Constitution, Diversity and Unity Project

Abstracts

Introduction

Below are the abstracts—brief summaries—of the papers that have been prepared in draft form and are available on this website.

For final publications, they will be revised by the authors, taking account of comments made by readers.  And we shall introduce more consistency into the styles of citation, headings etc., and some will be shortened.

From each abstract, below, there is a link to the full text. If you wish to comment, please feel free to write to info@katibinstitute.org or tweet @KatibaInstitute, and your comments will be passed on to the author(s).

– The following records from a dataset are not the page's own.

theorem replanUnderDuress_ceiling (hst : t.disp.st = .awaitCeiling) :
    replanUnderDuress t =
      replanned t.config.duressLimit t.disp.planValue (planAmount t t.config.duressLimit) (duressed t)
        (fun o => endDispense o (withdrawIntent (duressed t)))
        (fun p => modPeer
          (fun x => { x with request := x.request.map fun r => { r with amount := t.config.duressLimit } })
          (planLowered t.config.duressLimit (duressed t) p)) := by
  have hplan : planAmount (duressed t) t.config.duressLimit = planAmount t t.config.duressLimit :=
    planAmount_of_cash_eq (s := t) (u := duressed t) rfl _
  have hdur : modDisp (fun d => { d with duress := true }) t = duressed t := rfl
  simp only [replanUnderDuress, hst, hdur, hplan, replanned]
  rw [if_pos (by simp)]
  simp only [beq_iff_eq]
  refine ite_congr rfl (fun _ => rfl) fun _ => ite_congr rfl (fun _ => rfl) fun _ => ?_
  cases planAmount t t.config.duressLimit <;> rfl

theorem replanUnderDuress_capture (hst : t.disp.st = .zeroCapture) :
    replanUnderDuress t =
      replanned t.config.duressLimit t.disp.planValue (planAmount t t.config.duressLimit) (duressed t)
        (fun o => endDispense o (abandonCaptureP (duressed t)))
        (fun p => lowerDispense t.config.duressLimit (planLowered t.config.duressLimit (duressed t) p)) := by
  have hplan : planAmount (duressed t) t.config.duressLimit = planAmount t t.config.duressLimit :=
    planAmount_of_cash_eq (s := t) (u := duressed t) rfl _
  have hdur : modDisp (fun d => { d with duress := true }) t = duressed t := rfl
  simp only [replanUnderDuress, hst, hdur, hplan, replanned]
  rw [if_pos (by simp)]
  simp only [beq_iff_eq]
  refine ite_congr rfl (fun _ => rfl) fun _ => ite_congr rfl (fun _ => rfl) fun _ => ?_
  cases planAmount t t.config.duressLimit <;> rfl

/-- A reservation that is lowered gives H back, and a POSITION is asked for (R52, R115). -/
theorem lowerDispense_fits {v : Nat} (hv : v < t.peer.held.dispense) (hs : t.lane.state ≠ .starting)
    (hr : t.peer.request = none) {lower : HeldCash}
    (hl : { t.peer.held with h := t.peer.held.h - (t.peer.held.dispense - v), dispense := v } = lower)
    (h : Room (positioned { t with peer := { t.peer with held := lower, kept := lower } })) :
    lowerDispense v t = positioned { t with peer := { t.peer with held := lower, kept := lower } } := by
  subst hl
  refine (if_neg (by simp; omega)).trans ?_
  have hask := askPosition_fits
    (s := setHeld { t.peer.held with h := t.peer.held.h - (t.peer.held.dispense - v), dispense := v } t) hs h
  rw [heldFell, hask]
  exact retestIntent_none hr

/-- The capture of channel P is given up before its window has opened (R36, R54). -/
theorem abandonCaptureP_shut {c : Channel} {d : Drives} (hc : t.chP = c) (hd : t.drives = d) (h : c.window = false) :
    abandonCaptureP t =
      { t with
          chP := { c with window := false, flow := .none, capturing := false },
          drives := { d with pickTransport := false, pickGate := none } } := by
  subst hc hd
  exact closeWindow_of_shut (ch := .p) (s := stopPickTransport t) h

theorem acceptUnderDuress_not_waiting (h : t.dep.st ≠ .awaitApproval) : acceptUnderDuress t = t := by
  unfold acceptUnderDuress
  split
  · next hst _ => exact absurd hst h
  · rfl

theorem acceptUnderDuress_stacks {r : SlotRef} (hst : t.dep.st = .awaitApproval) (hr : t.dep.slot = some r)
    (hk : (t.approval.slots.getD r.slot {}).kind.isSome) (h : Room (slotClosed r.slot .withdrawn t))
    (hsec : t.dep.securing = false) (he : t.dep.escrow ≠ []) :
    acceptUnderDuress t =
      { slotWithdrawn r.slot t with
          dep := { t.dep with st := .stacking, slot := none, move := .stacking },
          drives := { t.drives with throatTransport := true } } := by
  simp only [acceptUnderDuress, hst, hr]
  rw [settleSlot_withdrawn_fits hk h]
  exact startStacking_stacks (s := slotWithdrawn r.slot t) hsec he

theorem dispenseEnded_dep (o : DispOutcome) (s : State) : (dispenseEnded o s).dep = s.dep := released_dep ..

end

/-! ### What a report and a POSITION leave -/

/-- `t` differs from `s` in what the lane has said, at most: the bus unit and the period of the POSITION. -/
def SaidOnly (s t : State) : Prop :=
  t = { s with bus := t.bus, peer := { s.peer with periodMs := t.peer.periodMs } }

theorem SaidOnly.trans {s t u : State} (h1 : SaidOnly s t) (h2 : SaidOnly t u) : SaidOnly s u := by
  unfold SaidOnly at *
  rw [h1] at h2
  exact h2

namespace SaidOnly
variable {s t : State}

theorem cash (h : SaidOnly s t) : t.cash = s.cash := by rw [h]
theorem config (h : SaidOnly s t) : t.config = s.config := by rw [h]
theorem chP (h : SaidOnly s t) : t.chP = s.chP := by rw [h]
theorem disp (h : SaidOnly s t) : t.disp = s.disp := by rw [h]
theorem dep (h : SaidOnly s t) : t.dep = s.dep := by rw [h]
theorem cal (h : SaidOnly s t) : t.cal = s.cal := by rw [h]
theorem capture (h : SaidOnly s t) : t.capture = s.capture := by rw [h]
theorem alarm (h : SaidOnly s t) : t.alarm = s.alarm := by rw [h]
theorem drives (h : SaidOnly s t) : t.drives = s.drives := by rw [h]
theorem approval (h : SaidOnly s t) : t.approval = s.approval := by rw [h]
theorem held (h : SaidOnly s t) : t.peer.held = s.peer.held := by rw [h]
theorem request (h : SaidOnly s t) : t.peer.request = s.peer.request := by rw [h]
theorem duplicate (h : SaidOnly s t) : t.peer.duplicate = s.peer.duplicate := by rw [h]
theorem lane (h : SaidOnly s t) : t.lane = s.lane := by rw [h]

end SaidOnly

theorem positioned_saidOnly (s : State) : SaidOnly s (positioned s) := rfl

theorem changeTold_saidOnly (s : State) (i : Nat) (z : Zone) (type : ZoneType) (new : ZoneState) (u : State) :
    SaidOnly u (changeTold s i z type new u) := by
  unfold changeTold zoneTold
  split
  · dsimp only
    split <;> rfl
  · rfl

theorem followDrive_latched {a : Alarm} {w : State} (hw : w.alarm = a) (hl : (a.duress || a.attack) = true) :
    followDrive w = { w with alarm := { a with drive := true } } := by
  subst hw
  simp only [followDrive, modAlarm, hl]

theorem attackReached_enters {t : State} (h1 : t.lane.state ≠ .lockdown) (h2 : t.lane.state ≠ .starting)
    (h3 : t.lane.state ≠ .configFault) : attackReached t = enterLockdown t := by
  unfold attackReached
  split
  · next h => exact absurd h h1
  · next h => exact absurd h h2
  · next h => exact absurd h h3
  · rfl

theorem attackReached_locked {t : State} (h : t.lane.state = .lockdown) :
    attackReached t = { t with lane := { t.lane with release := false } } := by
  have hmatch : attackReached t = modLane (fun l => { l with release := false }) t := by
    simp only [attackReached, h]
  exact hmatch

theorem attackReached_faulted {t : State} (h : t.lane.state = .configFault) : attackReached t = t := by
  simp only [attackReached, h]

/-! ### What the duress latch does to what waits -/

section
variable {t : State} {d : Dispense} {limit : Nat} {plan : Option (List PlanPair)}

/-- Neither a dispense nor an accept waits. -/
theorem duress_nothing_waits (h1 : t.disp.st ≠ .awaitApproval) (h2 : t.disp.st ≠ .awaitCeiling)
    (h3 : t.disp.st ≠ .zeroCapture) (h4 : t.dep.st ≠ .awaitApproval) :
    acceptUnderDuress (replanUnderDuress t) = t := by
  rw [replanUnderDuress_not_waiting h1 h2 h3, acceptUnderDuress_not_waiting h4]

/-- The dispense `d` asks the ceiling for its plan (R53). -/
def ceilingAsked (d : Dispense) (x : State) : State :=
  queued [intentFrame .dispense]
    { x with
        disp := { d with st := .awaitCeiling, slot := none, ceilingMs := some 10000 },
        peer := { x.peer with request := some { kind := .dispense, amount := d.planValue } } }

theorem awaitDispenseCeiling_asks {x : State} (hd : x.peer.duplicate = false) (h : Room (ceilingAsked d x)) :
    awaitDispenseCeiling { x with disp := { d with slot := none } } = ceilingAsked d x := by
  have hlt : x.bus.queue.length + 1 ≤ 16 := by simpa [ceilingAsked] using h
  exact awaitDispenseCeiling_fits (s := { x with disp := { d with slot := none } }) hd hlt

/-- The plan that the duress limit allows a dispense of `d`. -/
abbrev atLimit (limit : Nat) (d : Dispense) (p : List PlanPair) : Dispense :=
  { d with duress := true, plan := p, planValue := limit, pair := 0 }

Chapter 4:  County governance and pluralism in Kenya

Conrad M. Bosire

The 2010 Kenya Constitution is clear about the pursuit of pluralism and diversity through its devolved system of government comprising 47 county governments and the national government. The objectives of devolution proffer that counties are to enhance diversity for purposes of national unity, and that county governments will facilitate the accommodation of ethnic minorities. The argument presented in this paper is that, despite these broad intentions or purpose, the detailed design of county institutions and relevant institutions at the national level does not give a serious attention to the principle of pluralism. Groups or communities to be accommodated are not properly identified and no objective effort has been made to address this through enabling legislation or policy.  As a result, aspects such as electoral system, composition of the public service and administrative structures and other avenues where pluralism can be pursued in devolved governance, have not been effectively implemented. Despite the poor institutional design, political will and serious efforts to ensure inclusiveness, diversity, and pluralism, can overcome some of the poor designs and ensure realisation a part of the broad constitutional goals.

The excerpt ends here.